The confusion around naming made it difficult for the many research teams devoted to such work around the world to discuss their findings with each other before making them public. A complicating factor was the diverse expertise of researchers and commentators involved in this work, which included taxonomists, genomicists, virologists, and experts in epidemiology, infectious diseases and public health – as well as journalists, concerned citizens and policy-makers wanting the latest updates on the evolution of the disease. Given the diverse interests, criteria and methods used by this motley crew, and the lack of norms regulating such multidisciplinary exchanges, it is no wonder that the labels attached to what was (more or less) the same object proliferated; yet this made it ever more difficult to determine whether results collected by different labs were about the same variant or not, and what future trends such results could indicate. In our terminology, this was a case of proliferating approaches to M-Re, resulting in disparate epistemic objects which were hard to relate back to their target in a consistent manner – a key problem being the difficulties in reconstructing how M-Re was established in the first place, and how different approaches to M-Re construction informed the interpretation of T-Re. To address the problem, the World Health Organisation called for the rapid adoption of a universal naming system (Nature editorial 2021) and endorsed one of the methods already in place. This solution was effective in eliminating confusion and lack of clarity around M-Re, thus providing a less ambiguous approach to T-Re. However, this solution did not pay much attention to what sources of knowledge were left behind as a result of that choice of standard, and thus to what could be learnt from other approaches to M-Re.Footnote 16

Another instance is the calculation of infection rates from data derived from COVID testing. Calculations of infection rates depend on assumptions built into the data, such as who is being tested (asymptomatic or only symptomatic) and whether test results are automatically inserted into the counting system or not. These assumptions have changed rapidly as testing regimes have shifted multiple times both across countries and within the same country, in response to the varying resources and political priorities within each affected territory. As a result, during the first year of the pandemic the systems of inquiry used to track the spread of the virus, and related forms of M-Re and other epistemic objects, have arguably changed as fast as the virus itself – a situation that will not easily stabilize given the highly diverse and dynamic social conditions involved. And yet, the data produced on the virus and infected individuals, as well as the models used to calculate infection rates, are often treated as stable objects that can be interpreted in the same way no matter how and where they were generated. Data have been reified and treated as stable epistemic objects that can be easily assembled, modelled and compared – and with them, the phenomena that data are supposed to help to model have also been reified without critical consideration of the diverse forms of M-Re and T-Re involved in their conceptualisation. Countries have based their policies on these assumptions, and successes and failures of containment policies are being evaluated in relation to the resulting numbers, with unsurprisingly controversial and contested results.
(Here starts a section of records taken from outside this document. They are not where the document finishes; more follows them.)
/-- A write of an accumulator's register is the write of that H[i] (R124). -/
theorem exec_write_h (i : Fin 5) (data : Word) (s : State) :
    exec (writeInstr (.h i) data) s = .next (acknowledge (writeH i data s)) := by
  revert i
  simp [writeInstr, Fin.forall_fin_succ]

/-- An access that gets a bus error changes only the answer, at its register's offset (R242). -/
theorem exec_access_busError {dir : Dir} {reg : WindowReg} (hfails : getsBusError dir reg = true) (data : Word)
    (s : State) : exec (accessInstr dir reg data) s = .next (busError (regOffset reg) s) := by
  cases reg with
  | rsvd k => rw [accessInstr_rsvd, exec_rsvdInstr]
  | id | status =>
    obtain rfl : dir = .write := by simpa [getsBusError] using hfails
    rfl
  | ctrl | irqen | h | m => cases hfails

/-- Every other write completes. -/
theorem exec_write_completes {reg : WindowReg} (hok : getsBusError .write reg = false) (data : Word) (s : State) :
    ∃ s', exec (accessInstr .write reg data) s = .next s' ∧ s'.response = .written := by
  cases reg with
  | id | status | rsvd => cases hok
  | ctrl => exact exec_wrCtrl_completes data s
  | irqen => exact ⟨_, exec_wrIrqen data s, rfl⟩
  | h i => exact ⟨_, exec_write_h i data s, rfl⟩
  | m j => exact ⟨_, exec_wrM j data s, rfl⟩

/-- Every other read is answered with a value. -/
theorem exec_read_completes {reg : WindowReg} (hok : getsBusError .read reg = false) (s : State) :
    ∃ s' v, exec (accessInstr .read reg 0) s = .next s' ∧ s'.response = .value v := by
  have hasValue : ∃ v, memRead reg s = some v := by
    cases reg with
    | rsvd => cases hok
    | id | ctrl | status | irqen | h | m => exact ⟨_, rfl⟩
  obtain ⟨v, hv⟩ := hasValue
  exact ⟨_, v, exec_read hv, rfl⟩

/-- A well-formed access that gets no bus error completes, as a write or with a value. -/
theorem exec_access_completes {dir : Dir} {reg : WindowReg} {data : Word} (hfits : dataFits dir data = true)
    (hok : getsBusError dir reg = false) (s : State) :
    ∃ s', exec (accessInstr dir reg data) s = .next s' ∧ (s'.response = .written ∨ ∃ v, s'.response = .value v) := by
  cases dir with
  | read =>
    obtain rfl : data = 0 := by simpa [dataFits] using hfits
    obtain ⟨s', v, h, hresp⟩ := exec_read_completes hok s
    exact ⟨s', h, .inr ⟨v, hresp⟩⟩
  | write =>
    obtain ⟨s', h, hresp⟩ := exec_write_completes hok data s
    exact ⟨s', h, .inl hresp⟩

end Sys2Proof.Machine
end

/-! PROOFS. The exceptions: refused commands (R246, R249) and bus errors (R248). -/

section
namespace Sys2Proof
open Machine

/-- Settles O26: the writes to CTRL report `ctrlRefusal`, those to H BUSY or nothing. -/
theorem commandErrorsByPriority : Obligations.CommandErrorsByPriority := by
  refine ⟨fun s he hc => ⟨fun data => ?_, fun data i hi => ?_⟩,
    fun s he => ⟨fun data hne => exec_wrCtrl_keeps_error hne he, fun data i hi => ?_⟩⟩
  · obtain ⟨s', h, hcode⟩ := exec_wrCtrl_errcode_first data he hc
    refine ⟨s', h, hcode.trans ?_⟩
    unfold ctrlRefusal
    split_ifs <;> rfl
  · obtain ⟨k, h⟩ := exec_wrH_of_mem hi s
    exact ⟨_, h, by simp [writeH_errcode, he, hc]⟩
  · obtain ⟨k, h⟩ := exec_wrH_of_mem hi s
    exact ⟨_, h, by simp [writeH_err_of_err k data he, writeH_errcode, he]⟩

/-- Settles O32: a wrong size and a misaligned offset are found before any access; of the accesses, `getsBusError`
names those that fail, and the others complete. -/
theorem busErrorsExactlyFourCauses : Obligations.BusErrorsExactlyFourCauses := by
  intro s t rest hp hw off cause
  rcases decodeTxn_cases t.record t.size with ⟨hbad, -⟩ | ⟨-, hsize, hd⟩ | ⟨-, -, halign, hd⟩ | ⟨-, hsize, halign, hd⟩
  · cases hbad.symm.trans hw
  · have hcause : cause := .inl hsize
    exact ⟨_, step_host_busError hp (.inl hd), fun _ => rfl, fun hno => absurd hcause hno⟩
  · have hcause : cause := .inr (.inl (mt (off_aligned_iff _).mpr halign))
    exact ⟨_, step_host_busError hp (.inr hd), fun _ => rfl, fun hno => absurd hcause hno⟩
  · have hoff := regOffset_windowReg halign
    have hcause : cause ↔ getsBusError (recordDir t.record) (windowReg (recordOff t.record)) = true := by
      rw [getsBusError_iff, hoff]
      simp [cause, off, hsize, (off_aligned_iff _).mp halign]
    rw [step_host hp hd, hcause]
    cases hfails : getsBusError (recordDir t.record) (windowReg (recordOff t.record)) with
    | true => exact ⟨_, exec_access_busError hfails _ _, fun _ => by rw [hoff]; rfl, fun h => absurd rfl h⟩
    | false =>
      obtain ⟨s', h, hresp⟩ := exec_access_completes hw hfails { s with pending := rest }
      exact ⟨s', h, fun h => (Bool.false_ne_true h).elim, fun _ => hresp⟩

/-- Settles O22: the two refusals are recorded by `record_error`, from both values of ERR. -/
theorem startRefusals : Obligations.StartRefusals := by
  refine fun s => ⟨fun hb hv he => ?_, fun hb he => ?_, fun hwhy he => ?_⟩
  · rw [exec_start_incomplete s hb hv, acknowledge_recordError_first .incomplete he]
    rfl
  · rw [exec_start_busy s hb, acknowledge_recordError_first .busy he]
    rfl
  · rcases exec_start_cases s with ⟨-, h⟩ | ⟨-, -, h⟩ | ⟨hb, hv, -⟩
    · rw [h, acknowledge_recordError_later .busy he]
    · rw [h, acknowledge_recordError_later .incomplete he]
    · simp [hb, hv] at hwhy

end Sys2Proof
end

/-! PROOFS. What the host finds after reset (R273). -/

section
namespace Sys2Proof.Machine

/-- After reset STATUS reads 0: every field it is made of is 0 (R45). -/
theorem statusWord_reset : statusWord State.reset = 0x00000000#32 := by decide

/-- After reset IRQEN reads 0: neither cause is enabled (R45). -/
theorem irqenWord_reset : irqenWord State.reset = 0x00000000#32 := by decide

/-- After reset every message word is 0 (R45). -/
theorem reset_m_getElem (j : Fin 16) : State.reset.m[j] = 0x00000000#32 :=
  Vector.getElem_replicate j.isLt

end Sys2Proof.Machine

namespace Sys2Proof
open Machine

/-- Settles O11: each read answers its register's reset value; START finds the machine idle with ERR = 0, so what is
missing from WVALID alone decides it. -/
theorem afterResetHostReads : Obligations.AfterResetHostReads := by
  refine ⟨exec_rdId _, ?status, ?irqen, exec_rdH0 _, exec_rdH1 _, exec_rdH2 _, exec_rdH3 _, exec_rdH4 _, fun j => ?m,
    irq_eq_false_of_clear rfl rfl, fun m valid hv => ?start⟩
  case status =>
    rw [exec_rdStatus, statusWord_reset]
    rfl
  case irqen =>
    rw [exec_rdIrqen, irqenWord_reset]
    rfl
  case m =>
    rw [exec_rdM, reset_m_getElem]
    rfl
  case start =>
    have incomplete := exec_start_incomplete { State.reset with m := m, wvalid := valid } rfl hv
    rw [incomplete, acknowledge_recordError_first .incomplete rfl]
    rfl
Yet another example of problematic reification has been the rush to mine genomic and clinical data, in the hope of finding markers that increase the accuracy and speed of diagnostic tests. This process was highly successful in the short term, and yet little attention has been paid to:

  1. (1)

    the longer-term reusability of models and data themselves: the absence of a critical discourse on the M-Re and T-Re involved in re-using legacy biological and epidemiological data can hamper the construction of a resilient knowledge base of trustworthy and reusable findings;

  2. (2)

    the geographical diversity of data sources and especially findings coming from countries with less research visibility: using epistemic objects (such as infection rates) derived from very selective datasets from affluent countries, without duly considering the bias implicit in such an M-Re process, can result in inferences that are wrongly assumed to hold also for poorer regions with very different infrastructures and social conditions – in other words, in a questionable extrapolation of T-ReFootnote 17;

  3. (3)

    the clinical observations by medical doctors from non-English-speaking countries, which meant overlooking sources of evidence – such as early observations of a drop in oxygen saturation levels for affected patients – that turned out to be highly significant means of diagnosis and treatment: thereby, in our terms, overlooking the availability of M-Re resources that would have meaningfully informed the subsequent pandemic response (Krige & Leonelli, 2021); and

  4. (4)

    the observation and experiences of COVID-19 patients and related groups, whose early involvement in the process of data collection could have helped to identify and better study the dangers presented by long-term consequences of COVID infections, thereby helping to identify “long COVID” as a phenomenon requiring urgent investigation (Leonelli, 2021).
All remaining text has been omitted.